Here is a list of some of the *live non-beetle insects* they had on display at the Audubon Insectarium:

Dragon-headed Katydid _Eumegalodon blanchardi_
Orange-headed Cockroach _Eublaberus prosticus_
Flesh Fly _Sarcophaga sp_
Flower Mantid _Pseudoreobroter sp_
Dead Leaf Mantis _Deroplatys dessicata_
Red-spotted Assassin Bug _Platymeris rhadamanthus_
White-eyed Assassin Bug _Platymeris biguttata_
Walking Leaf-Insect _Phyllium giganteum_
Spiny Devil Walking Stick _Eurycumtha calcarata_
Giant Prickly Walking Stick _Exatosoma tiaratum_
Jungle Nymph _Heteropteryx dilatata_


----------



## Kid Dragon (Jun 25, 2008)

*Part 9: Metamorphosis*

One room of the Insectarium is devoted to insect metamorphosis. This is one of three factors that has led to the great biodiversity of insects: size, flight, and *metamorphosis*.
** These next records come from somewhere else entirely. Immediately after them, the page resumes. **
-- ==== Sys2Proof/Tests/Slice0.lean ====
section
/-!
SUPPORT. Small tests: the checks of WellFormed refuse, and for every statement states and operands that meet its hypotheses.
-/

namespace Sys2Proof.Tests

open Sys2Proof Sys2Proof.Machine

set_option maxRecDepth 4000
set_option Elab.async false

/-- Some state with the command's instant reached meets a condition. -/
def Met (P : State → Prop) : Prop := ∃ t s, P (begin_ t s)

/-- Some request meets R110 for an opcode and, with its state, a condition. -/
def MetBy (op : Nat) (P : Request → State → Prop) : Prop := ∃ t p s, acceptable op p (begin_ t s) = true ∧ P p (begin_ t s)

theorem Met.of {P : State → Prop} (s : State) (h : P (begin_ 0 s)) : Met P := ⟨0, s, h⟩

/-- A session of level 3 with a host on the HOST port. -/
def sess : Session :=
  { num := 1, isOpen := true, level := 3, key := [1#8, 2#8, 3#8], hostNonce := [], moduleNonce := [], openBy := 0, h := 5, seen := 1,
    records := [], lastAuth := 10 * sec, via := .host 7#32 9#16, unlocked := [], evQueue := [], evLost := 0 }

/-- A terminus in service, 10 s after power-up, with that session. -/
def up : State :=
  { State.reset with
    now := 10 * sec, regs := [], role := { role := .terminus, joined := true }, die := { sigUp := true, yardUp := true, xoUp := true },
    pk := { sessions := [sess] } }

/-- The same as a station. -/
def stat : State := { up with role := { role := .station, joined := true } }

/-- The same as the relief terminus. -/
def rel : State := { up with role := { role := .relief, joined := true } }

/-- A request on that session, without its tag and trailer. -/
def plain (params : Bytes) (target : BitVec 8) : Request :=
  { via := .host 7#32 9#16, session := 1#16, target := target, sequence := 6#32, paramLen := BitVec.ofNat 16 params.length, auth := 0#64,
    params := params, crc := 0#32 }

/-- A request on that session, authentic and whole. -/
def req (op : Nat) (params : Bytes) (target : BitVec 8 := 0#8) : Request :=
  let p : Request := { plain params target with auth := BitVec.ofNat 64 (tagOf sess.key (requestBytes op (plain params target) 0)) }
  { p with crc := BitVec.ofNat 32 (crc32c (requestBytes op p p.auth.toNat)) }

/-- All that R110 asks but the right tag and trailer. -/
def fits (op : Nat) (p : Request) (s : State) : Bool :=
  match opTable op, findSession s p.session.toNat with
  | some info, some x =>
    transportOpen s p.via && !p.fragmented && p.paramLen.toNat == p.params.length && decide (p.paramLen.toNat ≤ 1400) && p.magic.toNat == 0x5A47 &&
      !foreignForward s p && p.version.toNat == 1 && !forwardedIn p && decide (2 < op) && x.isOpen && x.key == sess.key &&
      !(isRelief s && decide (p.session.toNat ≤ 12)) && newSequence x p && (heldOff s op p).isNone && decide (info.level ≤ x.level) &&
      placeOf s op info.bcast p == .here && info.lenOk p.params &&
      !mustQueue info (takeReserved op p s).1 p s && ((takeReserved op p s).1 || op == 0x0007 || !ringFull s p)
  | _, _ => false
*Complete Metamorphosis*: egg-larva-pupa-adult life cycle was illustrated with live Tobacco Hornworms, _Munduca sexta_. Almost 90% of all insects undergo complete metamorphosis, which makes sense since this includes insects from some of the largest orders: Coleoptera, Lepidoptera, and Hymenoptera. The larva of many live in a different habitat than the adults and occupy a diiferent niche to reduce intraspecific competition. 

*Incomplete Metamorphosis*: egg- nymph-nymph-nymph-nymph-etc-adult  live cycle was illustrated with live milkweed bugs, _Oncopeltus fasiatus_. A little over 10% of all insects undergo incomplete metamorphosis, like the Orders Hemiptera and Orthoptera. The nymph looks somewhat like the adult just smaller, without wings, its head is larger in proportion to its body, and is not sexually mature. Some insects have long lived nymph stages and short lived adult stages.

Overall, the Audubon Insectarium did a great job teaching the difference between the different types of metamorphosis and their survival advantages.


----------



## Kid Dragon (Jun 25, 2008)

*Part 10: Endangered Insects*

They have a display about some of the most endangered species of insects including donated preserved specimens such as:

The *Delhi Sands Fly* _Rhaphiomidas terminatus abdominalis_ which lives in a single location in the Colton Dunes in San Bernardino County, California and the only fly presently on the Endangered Species List. This fly was emergency-listed by the United States Fish and Wildlife Service in 1993, and it has been an extremely contentious listing ever since. Political officials and news services from the region have repeatedly decried this fly as a disease-carrying pest, despite documentation that it is not; there have been repeated attempts by local officials to have the species de-listed. Residential and commercial development, agricultural conversion, sand mining, invasion by exotic species, dumping of cow manure and trash, and off-road vehicle use have resulted in significant loss and modification of the species' habitat. Estimates are that over 97% of the original habitat is already gone, and only a portion of what remains is suitable habitat for these flies.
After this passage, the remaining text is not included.